物流のリードタイムを削減できることに加え、地域のおいしいものを地域の人に食べていただくこともできます。出てきた生ゴミを肥料にして次の作物を育てるために使用するなど、セントラルキッチンと農業は地域の雇用や中途産業に直接還元できる事業だと思います。事業化して偏りなく運用するためには、DX変革していかないといけないなと、そういうことを考えていました。

竹内

おもしろいですね。こういった新規事業の可能性も、Incunationでは探ってみたいですね。

砂本

仕入れ先を日本国内、契約農家でやる。単なる契約だけではなく、機械も土地も全部ナリコマがやりますよとか。開拓段階からナリコマが農場をつくりますとか、アイデア次第で新規事業の可能性は広がると思います。

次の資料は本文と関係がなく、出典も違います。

-- ==== Sys2Proof/Laws/Exec.lean ====
section
/-! SUPPORT. One lemma per mnemonic: what `exec` is for all its forms at once, in terms of the operand byte, the operand word
and the store address of the instruction. A proof about a mnemonic cites its lemma and needs no case split over `Instr`. -/

namespace Sys2Proof.Machine

@[simp] theorem lowByte_byteOperand (d : Byte) : lowByte (byteOperand d) = d := by
  apply BitVec.eq_of_toNat_eq
  have := d.isLt
  simp [lowByte, byteOperand, zeroExtend]
  omega

/-- What `exec` is for a read-modify-write: on `A`, or on the byte at the store address. -/
def modifyEffect (i : Instr) (op : Byte → State → Byte × State) (s : State) : State :=
  match storeAddress i s with
  | none => modifyAccumulator op s
  | some addr =>
    let r := op (s.load addr) s
    r.2.store addr r.1

/-- What `exec` is for an instruction that reads its operand byte. -/
def readEffect (i : Instr) (op : Byte → State → State) (s : State) : State :=
  op (operandByte i s) s

/-- What `exec` is for a store of a register. -/
def storeEffect (i : Instr) (value : State → Byte) (s : State) : State :=
  match storeAddress i s with
  | none => s
  | some addr => s.store addr (value s)

/-- The target of a jump: the pointer of the Indirect form, otherwise the operand (R219). -/
def jumpTarget (i : Instr) (s : State) : Word :=
  match i.format with
  | .mode .ind => eaIndirect (operandWord i) s
  | .mode .acc | .mode .imm | .mode .rel | .mode (.mem _) | .implied => operandWord i

/-- `exec` by mnemonic. -/
def execByMnemonic (i : Instr) (s : State) : Host.Outcome State Fault Refusal :=
  match i.mnemonic with
  | .adc => runPlain i (readEffect i adc) s
  | .sbc => runPlain i (readEffect i sbc) s
  | .and => runPlain i (readEffect i andA) s
  | .ora => runPlain i (readEffect i oraA) s
  | .eor => runPlain i (readEffect i eorA) s
  | .cmp => runPlain i (readEffect i cmpA) s
  | .cpx => runPlain i (readEffect i cpxX) s
  | .cpy => runPlain i (readEffect i cpyY) s
  | .bit => runPlain i (readEffect i bitTest) s
  | .asl => runPlain i (modifyEffect i asl) s
  | .lsr => runPlain i (modifyEffect i lsr) s
  | .rol => runPlain i (modifyEffect i rol) s
  | .ror => runPlain i (modifyEffect i ror) s
  | .inc => runPlain i (modifyEffect i inc) s
  | .dec => runPlain i (modifyEffect i dec) s
  | .inx => runPlain i (fun t => countX (t.x + 1#8) t) s
  | .iny => runPlain i (fun t => countY (t.y + 1#8) t) s
  | .dex => runPlain i (fun t => countX (t.x - 1#8) t) s
  | .dey => runPlain i (fun t => countY (t.y - 1#8) t) s
  | .lda => runPlain i (readEffect i toA) s
  | .ldx => runPlain i (readEffect i toX) s
  | .ldy => runPlain i (readEffect i toY) s
  | .sta => runPlain i (storeEffect i State.a) s
  | .stx => runPlain i (storeEffect i State.x) s
  | .sty => runPlain i (storeEffect i State.y) s
  | .tax => runPlain i (fun t => toX t.a t) s
  | .tay => runPlain i (fun t => toY t.a t) s
  | .txa => runPlain i (fun t => toA t.x t) s
  | .tya => runPlain i (fun t => toA t.y t) s
  | .tsx => runPlain i (fun t => toX t.sp t) s
  | .txs => runPlain i (fun t => t.setSP t.x) s
  | .bcc => runBranch i .carry false (operandWord i) s
  | .bcs => runBranch i .carry true (operandWord i) s
  | .beq => runBranch i .zero true (operandWord i) s
  | .bne => runBranch i .zero false (operandWord i) s
  | .bmi => runBranch i .negative true (operandWord i) s
  | .bpl => runBranch i .negative false (operandWord i) s
  | .bvc => runBranch i .overflow false (operandWord i) s
  | .bvs => runBranch i .overflow true (operandWord i) s
  | .jmp => runJump i (fun t => t.setPC (jumpTarget i t)) s
  | .jsr => runJump i (callSubroutine (operandWord i)) s
  | .rts => runJump i returnFromSubroutine s
  | .pha => runPlain i (fun t => t.push t.a) s
  | .php => runPlain i (fun t => t.push t.p) s
  | .pla => runPlain i (pullA) s
  | .plp => runPlain i (pullP) s
  | .clc => runPlain i (State.setFlag .carry false) s
  | .sec => runPlain i (State.setFlag .carry true) s
  | .cli => runPlain i (State.setFlag .interruptDisable false) s
  | .sei => runPlain i (State.setFlag .interruptDisable true) s
  | .cld => runPlain i (State.setFlag .decimalMode false) s
  | .sed => runPlain i (State.setFlag .decimalMode true) s
  | .clv => runPlain i (State.setFlag .overflow false) s
  | .nop => runPlain i (fun t => t) s
  | .brk => runJump i State.trapEntry s
  | .rti => runJump i State.trapReturn s

/-- The dispatcher agrees with the mnemonic's meaning on every form. -/
theorem exec_eq_execByMnemonic (i : Instr) (s : State) : exec i s = execByMnemonic i s := by
  cases i <;> rfl

/-! ### 43: arithmetic, logic and compare -/

theorem exec_adc {i : Instr} (h : i.mnemonic = .adc) (s : State) :
    exec i s = runPlain i (readEffect i adc) s := by
  rw [exec_eq_execByMnemonic, execByMnemonic, h]

theorem exec_sbc {i : Instr} (h : i.mnemonic = .sbc) (s : State) :
    exec i s = runPlain i (readEffect i sbc) s := by
  rw [exec_eq_execByMnemonic, execByMnemonic, h]

theorem exec_and {i : Instr} (h : i.mnemonic = .and) (s : State) :
    exec i s = runPlain i (readEffect i andA) s := by
  rw [exec_eq_execByMnemonic, execByMnemonic, h]

theorem exec_ora {i : Instr} (h : i.mnemonic = .ora) (s : State) :
    exec i s = runPlain i (readEffect i oraA) s := by
  rw [exec_eq_execByMnemonic, execByMnemonic, h]

theorem exec_eor {i : Instr} (h : i.mnemonic = .eor) (s : State) :
    exec i s = runPlain i (readEffect i eorA) s := by
  rw [exec_eq_execByMnemonic, execByMnemonic, h]

theorem exec_cmp {i : Instr} (h : i.mnemonic = .cmp) (s : State) :
    exec i s = runPlain i (readEffect i cmpA) s := by
  rw [exec_eq_execByMnemonic, execByMnemonic, h]

theorem exec_cpx {i : Instr} (h : i.mnemonic = .cpx) (s : State) :
    exec i s = runPlain i (readEffect i cpxX) s := by
  rw [exec_eq_execByMnemonic, execByMnemonic, h]

theorem exec_cpy {i : Instr} (h : i.mnemonic = .cpy) (s : State) :
    exec i s = runPlain i (readEffect i cpyY) s := by
  rw [exec_eq_execByMnemonic, execByMnemonic, h]

theorem exec_bit {i : Instr} (h : i.mnemonic = .bit) (s : State) :
    exec i s = runPlain i (readEffect i bitTest) s := by
  rw [exec_eq_execByMnemonic, execByMnemonic, h]

/-! ### 44: shift, rotate, increment and decrement -/

theorem exec_asl {i : Instr} (h : i.mnemonic = .asl) (s : State) :
    exec i s = runPlain i (modifyEffect i asl) s := by
  rw [exec_eq_execByMnemonic, execByMnemonic, h]

theorem exec_lsr {i : Instr} (h : i.mnemonic = .lsr) (s : State) :
    exec i s = runPlain i (modifyEffect i lsr) s := by
  rw [exec_eq_execByMnemonic, execByMnemonic, h]

theorem exec_rol {i : Instr} (h : i.mnemonic = .rol) (s : State) :
    exec i s = runPlain i (modifyEffect i rol) s := by
  rw [exec_eq_execByMnemonic, execByMnemonic, h]

theorem exec_ror {i : Instr} (h : i.mnemonic = .ror) (s : State) :
    exec i s = runPlain i (modifyEffect i ror) s := by
  rw [exec_eq_execByMnemonic, execByMnemonic, h]

theorem exec_inc {i : Instr} (h : i.mnemonic = .inc) (s : State) :
    exec i s = runPlain i (modifyEffect i inc) s := by
  rw [exec_eq_execByMnemonic, execByMnemonic, h]

theorem exec_dec {i : Instr} (h : i.mnemonic = .dec) (s : State) :
    exec i s = runPlain i (modifyEffect i dec) s := by
  rw [exec_eq_execByMnemonic, execByMnemonic, h]

theorem exec_inx {i : Instr} (h : i.mnemonic = .inx) (s : State) :
    exec i s = runPlain i (fun t => countX (t.x + 1#8) t) s := by
  rw [exec_eq_execByMnemonic, execByMnemonic, h]

theorem exec_iny {i : Instr} (h : i.mnemonic = .iny) (s : State) :
    exec i s = runPlain i (fun t => countY (t.y + 1#8) t) s := by
  rw [exec_eq_execByMnemonic, execByMnemonic, h]

theorem exec_dex {i : Instr} (h : i.mnemonic = .dex) (s : State) :
    exec i s = runPlain i (fun t => countX (t.x - 1#8) t) s := by
  rw [exec_eq_execByMnemonic, execByMnemonic, h]

theorem exec_dey {i : Instr} (h : i.mnemonic = .dey) (s : State) :
    exec i s = runPlain i (fun t => countY (t.y - 1#8) t) s := by
  rw [exec_eq_execByMnemonic, execByMnemonic, h]

/-! ### 45: load, store and transfer -/

theorem exec_lda {i : Instr} (h : i.mnemonic = .lda) (s : State) :
    exec i s = runPlain i (readEffect i toA) s := by
  rw [exec_eq_execByMnemonic, execByMnemonic, h]

theorem exec_ldx {i : Instr} (h : i.mnemonic = .ldx) (s : State) :
    exec i s = runPlain i (readEffect i toX) s := by
  rw [exec_eq_execByMnemonic, execByMnemonic, h]

theorem exec_ldy {i : Instr} (h : i.mnemonic = .ldy) (s : State) :
    exec i s = runPlain i (readEffect i toY) s := by
  rw [exec_eq_execByMnemonic, execByMnemonic, h]

theorem exec_sta {i : Instr} (h : i.mnemonic = .sta) (s : State) :
    exec i s = runPlain i (storeEffect i State.a) s := by
  rw [exec_eq_execByMnemonic, execByMnemonic, h]

theorem exec_stx {i : Instr} (h : i.mnemonic = .stx) (s : State) :
    exec i s = runPlain i (storeEffect i State.x) s := by
  rw [exec_eq_execByMnemonic, execByMnemonic, h]

theorem exec_sty {i : Instr} (h : i.mnemonic = .sty) (s : State) :
    exec i s = runPlain i (storeEffect i State.y) s := by
  rw [exec_eq_execByMnemonic, execByMnemonic, h]

theorem exec_tax {i : Instr} (h : i.mnemonic = .tax) (s : State) :
    exec i s = runPlain i (fun t => toX t.a t) s := by
  rw [exec_eq_execByMnemonic, execByMnemonic, h]

theorem exec_tay {i : Instr} (h : i.mnemonic = .tay) (s : State) :
    exec i s = runPlain i (fun t => toY t.a t) s := by
  rw [exec_eq_execByMnemonic, execByMnemonic, h]

theorem exec_txa {i : Instr} (h : i.mnemonic = .txa) (s : State) :
    exec i s = runPlain i (fun t => toA t.x t) s := by
  rw [exec_eq_execByMnemonic, execByMnemonic, h]

theorem exec_tya {i : Instr} (h : i.mnemonic = .tya) (s : State) :
    exec i s = runPlain i (fun t => toA t.y t) s := by
  rw [exec_eq_execByMnemonic, execByMnemonic, h]

theorem exec_tsx {i : Instr} (h : i.mnemonic = .tsx) (s : State) :
    exec i s = runPlain i (fun t => toX t.sp t) s := by
  rw [exec_eq_execByMnemonic, execByMnemonic, h]

theorem exec_txs {i : Instr} (h : i.mnemonic = .txs) (s : State) :
    exec i s = runPlain i (fun t => t.setSP t.x) s := by
  rw [exec_eq_execByMnemonic, execByMnemonic, h]

/-! ### 46: branch, jump and subroutine -/

theorem exec_bcc {i : Instr} (h : i.mnemonic = .bcc) (s : State) :
    exec i s = runBranch i .carry false (operandWord i) s := by
  rw [exec_eq_execByMnemonic, execByMnemonic, h]

theorem exec_bcs {i : Instr} (h : i.mnemonic = .bcs) (s : State) :
    exec i s = runBranch i .carry true (operandWord i) s := by
  rw [exec_eq_execByMnemonic, execByMnemonic, h]

theorem exec_beq {i : Instr} (h : i.mnemonic = .beq) (s : State) :
    exec i s = runBranch i .zero true (operandWord i) s := by
  rw [exec_eq_execByMnemonic, execByMnemonic, h]

theorem exec_bne {i : Instr} (h : i.mnemonic = .bne) (s : State) :
    exec i s = runBranch i .zero false (operandWord i) s := by
  rw [exec_eq_execByMnemonic, execByMnemonic, h]

theorem exec_bmi {i : Instr} (h : i.mnemonic = .bmi) (s : State) :
    exec i s = runBranch i .negative true (operandWord i) s := by
  rw [exec_eq_execByMnemonic, execByMnemonic, h]

theorem exec_bpl {i : Instr} (h : i.mnemonic = .bpl) (s : State) :
    exec i s = runBranch i .negative false (operandWord i) s := by
  rw [exec_eq_execByMnemonic, execByMnemonic, h]

theorem exec_bvc {i : Instr} (h : i.mnemonic = .bvc) (s : State) :
    exec i s = runBranch i .overflow false (operandWord i) s := by
  rw [exec_eq_execByMnemonic, execByMnemonic, h]

theorem exec_bvs {i : Instr} (h : i.mnemonic = .bvs) (s : State) :
    exec i s = runBranch i .overflow true (operandWord i) s := by
  rw [exec_eq_execByMnemonic, execByMnemonic, h]

theorem exec_jmp {i : Instr} (h : i.mnemonic = .jmp) (s : State) :
    exec i s = runJump i (fun t => t.setPC (jumpTarget i t)) s := by
  rw [exec_eq_execByMnemonic, execByMnemonic, h]

theorem exec_jsr {i : Instr} (h : i.mnemonic = .jsr) (s : State) :
    exec i s = runJump i (callSubroutine (operandWord i)) s := by
  rw [exec_eq_execByMnemonic, execByMnemonic, h]

theorem exec_rts {i : Instr} (h : i.mnemonic = .rts) (s : State) :
    exec i s = runJump i returnFromSubroutine s := by
  rw [exec_eq_execByMnemonic, execByMnemonic, h]

/-! ### 47: stack, flag and system -/

theorem exec_pha {i : Instr} (h : i.mnemonic = .pha) (s : State) :
    exec i s = runPlain i (fun t => t.push t.a) s := by
  rw [exec_eq_execByMnemonic, execByMnemonic, h]

theorem exec_php {i : Instr} (h : i.mnemonic = .php) (s : State) :
    exec i s = runPlain i (fun t => t.push t.p) s := by
  rw [exec_eq_execByMnemonic, execByMnemonic, h]

theorem exec_pla {i : Instr} (h : i.mnemonic = .pla) (s : State) :
    exec i s = runPlain i (pullA) s := by
  rw [exec_eq_execByMnemonic, execByMnemonic, h]

theorem exec_plp {i : Instr} (h : i.mnemonic = .plp) (s : State) :
    exec i s = runPlain i (pullP) s := by
  rw [exec_eq_execByMnemonic, execByMnemonic, h]

theorem exec_clc {i : Instr} (h : i.mnemonic = .clc) (s : State) :
    exec i s = runPlain i (State.setFlag .carry false) s := by
  rw [exec_eq_execByMnemonic, execByMnemonic, h]

theorem exec_sec {i : Instr} (h : i.mnemonic = .sec) (s : State) :
    exec i s = runPlain i (State.setFlag .carry true) s := by
  rw [exec_eq_execByMnemonic, execByMnemonic, h]

theorem exec_cli {i : Instr} (h : i.mnemonic = .cli) (s : State) :
    exec i s = runPlain i (State.setFlag .interruptDisable false) s := by
  rw [exec_eq_execByMnemonic, execByMnemonic, h]

theorem exec_sei {i : Instr} (h : i.mnemonic = .sei) (s : State) :
    exec i s = runPlain i (State.setFlag .interruptDisable true) s := by
  rw [exec_eq_execByMnemonic, execByMnemonic, h]

theorem exec_cld {i : Instr} (h : i.mnemonic = .cld) (s : State) :
    exec i s = runPlain i (State.setFlag .decimalMode false) s := by
  rw [exec_eq_execByMnemonic, execByMnemonic, h]

theorem exec_sed {i : Instr} (h : i.mnemonic = .sed) (s : State) :
    exec i s = runPlain i (State.setFlag .decimalMode true) s := by
  rw [exec_eq_execByMnemonic, execByMnemonic, h]

theorem exec_clv {i : Instr} (h : i.mnemonic = .clv) (s : State) :
    exec i s = runPlain i (State.setFlag .overflow false) s := by
  rw [exec_eq_execByMnemonic, execByMnemonic, h]

theorem exec_nop {i : Instr} (h : i.mnemonic = .nop) (s : State) :
    exec i s = runPlain i (fun t => t) s := by
  rw [exec_eq_execByMnemonic, execByMnemonic, h]

theorem exec_brk {i : Instr} (h : i.mnemonic = .brk) (s : State) :
    exec i s = runJump i State.trapEntry s := by
  rw [exec_eq_execByMnemonic, execByMnemonic, h]

theorem exec_rti {i : Instr} (h : i.mnemonic = .rti) (s : State) :
    exec i s = runJump i State.trapReturn s := by
  rw [exec_eq_execByMnemonic, execByMnemonic, h]

end Sys2Proof.Machine
end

これからのナリコマ:チャレンジの領域を広げ価値を創造する

竹内

ナリコマは自分たちで何でもやっていくという文化があって、すごく良いことだなと思っています。しかし、自分たち「だけ」でやるには成長スピードが遅くなるとか、どこか限界が生じることもあって。お客様への価値創造に必要なのは、お食事や厨房のことを越えてソリューションを提供することだと考えます。

砂本

成功例や失敗例といった実例を見せないと人は動いてくれませんよね。自由すぎると遠慮したりするので、ある程度率先してやらないといけない部分も出てきます。これまで醸成されてきた企業風土を一旦フラットにして、失敗してもいいから誰でも意見が言える形にすると、ボトムアップで上がってくる企画の質がよくなるはずです。

由利

営業視点で言いますと、会社の新しい商品やサービスにアンテナを張る最前線に立っているのできっと皆さんいろんなアイデアを持っていると思います。これから、そういうのを臆せずに出せるアウトプットの間口をつくっていきたいなと思います。

竹森

他業界からの知識の吸収という意味で、今後の働き方も変わってくると思います。専門的な知識を持っている方が少しの時間ナリコマにいるだけでも、アイデアを形にするスピードが上がることもあるわけです。今ナリコマは副業禁止ですけれど、将来的には柔軟な働き方ができる会社になっていくのではないでしょうか。

北窓

このIncunationのコミュニティーでは、さまざまなアイデアが生まれ、失敗することも含めて皆さんにしっかり見せていくことが大事ですよね。特に若手の人たちには、ナリコマが変わりつつあることに希望を持っていただけると思います。社外の人に向けてもナリコマの動きを見せることで企業の成長を感じていただけますよね。

竹内

今の事業と親和性が高いことへのチャレンジとともに、別の市場にチャレンジしていくことも必要ですね。まずはこのIncunationのコミュニティーから、さまざまな可能性を排除せず上の層も下の層もいろんな意見をぶつけ合いながらより良いものをかたちにしていける文化を育てていきましょう。
皆さん、本日はありがとうございました。